If inert gases are added at constant volume to an equilibrium mixture, the total pressure increases. But the mole fraction of the gaseous reactants or products decrease.
Partial pressure $p=x\cdot P$ where P is total pressure and $x$ is mole fraction.
How can you say that $p$ remains constant?
(I read that the equilibrium is not affected since partial pressure of the participants of equilibrium remains constant)

 

[Borek]

Assume initial pressure of a gas to be p₀. Assume 1 mole of the gas to make calculations easier. Assume volume V. Assume you have added n moles of an inert gas. What is the new total pressure? What is the mole fraction of the original gas? What is its partial pressure? Don't guess - calculate!

 

[Chestermiller]

The mole fractions decrease by the same factor that the total pressure increases, so that the partial pressures remain the same. True or false: each gas in an ideal gas mixture exhibits PVT behavior as if the other gases are not present.

Chet

 

[Titan97]

Initial mole fraction = $\frac{1}{N}$
Initial total pressure = $P_0$
$P_0=\frac{NRT}{V}$
$p=x.P_0=RT/V$
Let n moles of argon be added.
New mole fraction = $\frac{1}{n+N}$
New total pressure = $\frac{(n+N)RT}{V}$
$p'=\frac{RT}{V}$
Hence there is no change in partial pressure.

 

[Titan97]

@Chestermiller Let the volume occupied by one gas be $v$. Won't $v$ change if more gases are added? Since adding more gases means lesser volume that can be occupied.

 

[Borek]

How can you say that pp remains constant?

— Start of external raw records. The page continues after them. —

/-- T0_FILL_COMPLETE (R177): the oldest T0 fill of a partition's next step is written to tile SRAM, once the previous step
of its context has committed or has handed its banks over (R285). A transposed fill exchanges 64 × 64 squares of rows as
long as the destination's rows. -/
def execT0FillComplete (n : Nat) (s : State) : Out :=
  match nextFill s n with
  | none => .next s
  | some (st, q, f) =>
    match t0Data s n f with
    | (.data d, s) =>
      let h := NMap.get (fun _ => 0) q.handles f.handle
      let d := if f.transpose then transposeSquares f.esize (max 1 (hRow h) * 64) d else d
      let s := writeBuf s f.tile h (64 * f.line) d
      let p := getPart s n
      .next (setPart s n { p with
        steps := p.steps.map (fun x =>
          if x.num = st.num then { x with t0 := x.t0.map (fun y => if y = f then { f with done := true } else y) } else x) })
    | (o, s) => .next (if headQueued (getPart s n) = some st then admitObstacle s n f.addr o else s)

/-- The states of the grains of a step's stream entries (R177). -/
def streamStates (s : State) (n : Nat) (st : Step) : List JobRes := st.streams.flatMap (fun e => rangeState s n e.1 e.2)

/-- A grain that is NONE is filled (R176): into T1 within quota, else into a leased frame. -/
def demandGrain (s : State) (n a : Nat) : State :=
  match walk s 0 n a with
  | .page ea w =>
    if peGrain w (grainOf a) ≠ 0 ∨ migrating s ea (grainOf a) then s
    else startMigration s n (a / 65536 * 65536) (if frameOwned s n w || quotaRoom s (peOwner w) n then 1 else if peDirty w then 3 else 2)
  | _ => s

/-- The NONE grains of a byte range are filled. -/
def demandRange (s : State) (n a len : Nat) : State :=
  (grainPieces (len / 65536 + 2) a len).foldl (fun s p => demandGrain s n p.1) s

/-- NONE grains of a queued step's stream set are filled (R176). -/
def demandFill (s : State) (n : Nat) (st : Step) : State :=
  st.streams.foldl (fun s e => demandRange s n e.1 e.2) s

/-- Conditions 1 to 3 of R177 hold for the head step. -/
def firstThree (s : State) (n : Nat) (st : Step) : Bool :=
  st.t0.all (fun f => f.done) && (streamStates s n st).all (fun r => r == .data [])

/-- Every tile of the step's program is powered (condition 4 of R348). -/
def tilesPowered (s : State) (st : Step) : Bool := st.progs.all (fun q => (getTile s q.tile).powered)

/-- The context already holds the same program (R286). -/
def sameProg (s : State) (n : Nat) (st : Step) (q : TileProg) (bg : Bool) : Bool :=
  let c := ctxOf s q.tile bg
  c.live && c.part == n && c.progId == st.progId && c.check == st.check && c.progBank == q.bank

/-- The pieces of a tile's program in the image. -/
def progPieces (st : Step) (q : TileProg) : List (Nat × Nat) := cutGrains [(st.image + q.off, q.len)]

/-- The programs that a step's contexts do not hold yet: what stands in the way of reading them from the image, if anything does
(R286). -/
def progsReady (s : State) (n : Nat) (st : Step) : Option JobRes × State :=
  let qs := st.progs.filter (fun q => !sameProg s n st q ((targetRole s n q).getD false))
  askPieces (qs.flatMap (progPieces st)) s 0 n

/-- The program is loaded into its context (R286, R287); the load of the bank is skipped where it already holds the same
program. -/
def loadProg (s : State) (n : Nat) (st : Step) (q : TileProg) (bg : Bool) : State :=
  let c := ctxOf s q.tile bg
  let s := if sameProg s n st q bg then s
    else
      match readPieces (progPieces st q) s 0 n with
      | (.data d, s) => writeSram (touchAll s n (progPieces st q)) q.tile (q.bank * 0x90000) d
      | (_, s) => s
  let hand := st.plan.filterMap (fun e => match e with
    | .handover k t m l => if k = st.num ∧ t = q.tile then some (m, l) else none
    | _ => none)
  let c' : Ctx := {
    live := true, part := n, progId := st.progId, check := st.check, step := st.num, seed := st.seed,
    digestEn := bit st.flags 0, bankSet := q.bankSet, progBank := q.bank, codeBundles := q.code, entry := q.entry,
    handles := q.handles, retain := q.retain, pc := q.entry, ctrs := if c.live ∧ c.part = n then c.ctrs else [],
    handover := hand, resume := (q.bank + 1) * 0x90000 - 1024 }
  let x := getTile (setCtx s q.tile bg c') q.tile
  setTile s q.tile { x with
    fgSince := if !bg ∧ !(c.live ∧ c.part = n) then now s else x.fgSince,
    quantumUp := if !bg ∧ !(c.live ∧ c.part = n) then false else x.quantumUp }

Hence there is no change in partial pressure.

I assume you have just answered your own question

 

[Chestermiller]

@Chestermiller Let the volume occupied by one gas be $v$. Won't $v$ change if more gases are added? Since adding more gases means lesser volume that can be occupied.

The molecules of each gas occupy the entire volume. The partial pressures of the various gases add up to the total pressure.

 

[Titan97]

What if noble gases are added under constant pressure?
Let the equation be A(g)↔B(g)+C(g) (let ↔ be reversibility sign)
In this case, mole fraction decreases while total pressure remains constant. Volume is also constant.
Let moles of A be $n_1$,
moles of B=$n_2$
and moles of C=$n_3$.
Let moles of argon be $a$ and total number of moles before addition of argon be $n$.
Initially, $K=\frac{n_2.n_3}{n_1(n)}P$
After addition of argon, $K'=\frac{n_2.n_3}{n(n+a)}P$
(Pressure remains constant).
Hence K decreases which means products are favoured.
Is this correct?

 

[Borek]

(Pressure remains constant).

If you add argon, pressure doesn't stay constant.

 

[Titan97]

The vessel is maintained at constant pressure.

 

[Borek]

Then you are just diluting reacting gases, lowering their partial pressures - and that's a completely different case than the one you started with (you have mentioned constant volume in the very first post).

 

[Titan97]

Yes. I was just thinking about a new situation. But in post 8, I found that K changed. But K can only change if temperature changes.

 

[Borek]

in post 8, I found that K changed

No, you found that Q (reaction quotient) has changed, not K. After you change volume, equilibrium will shift till Q=K.

 

[Titan97]

That solves all my doubts on Le Chatelier's principles.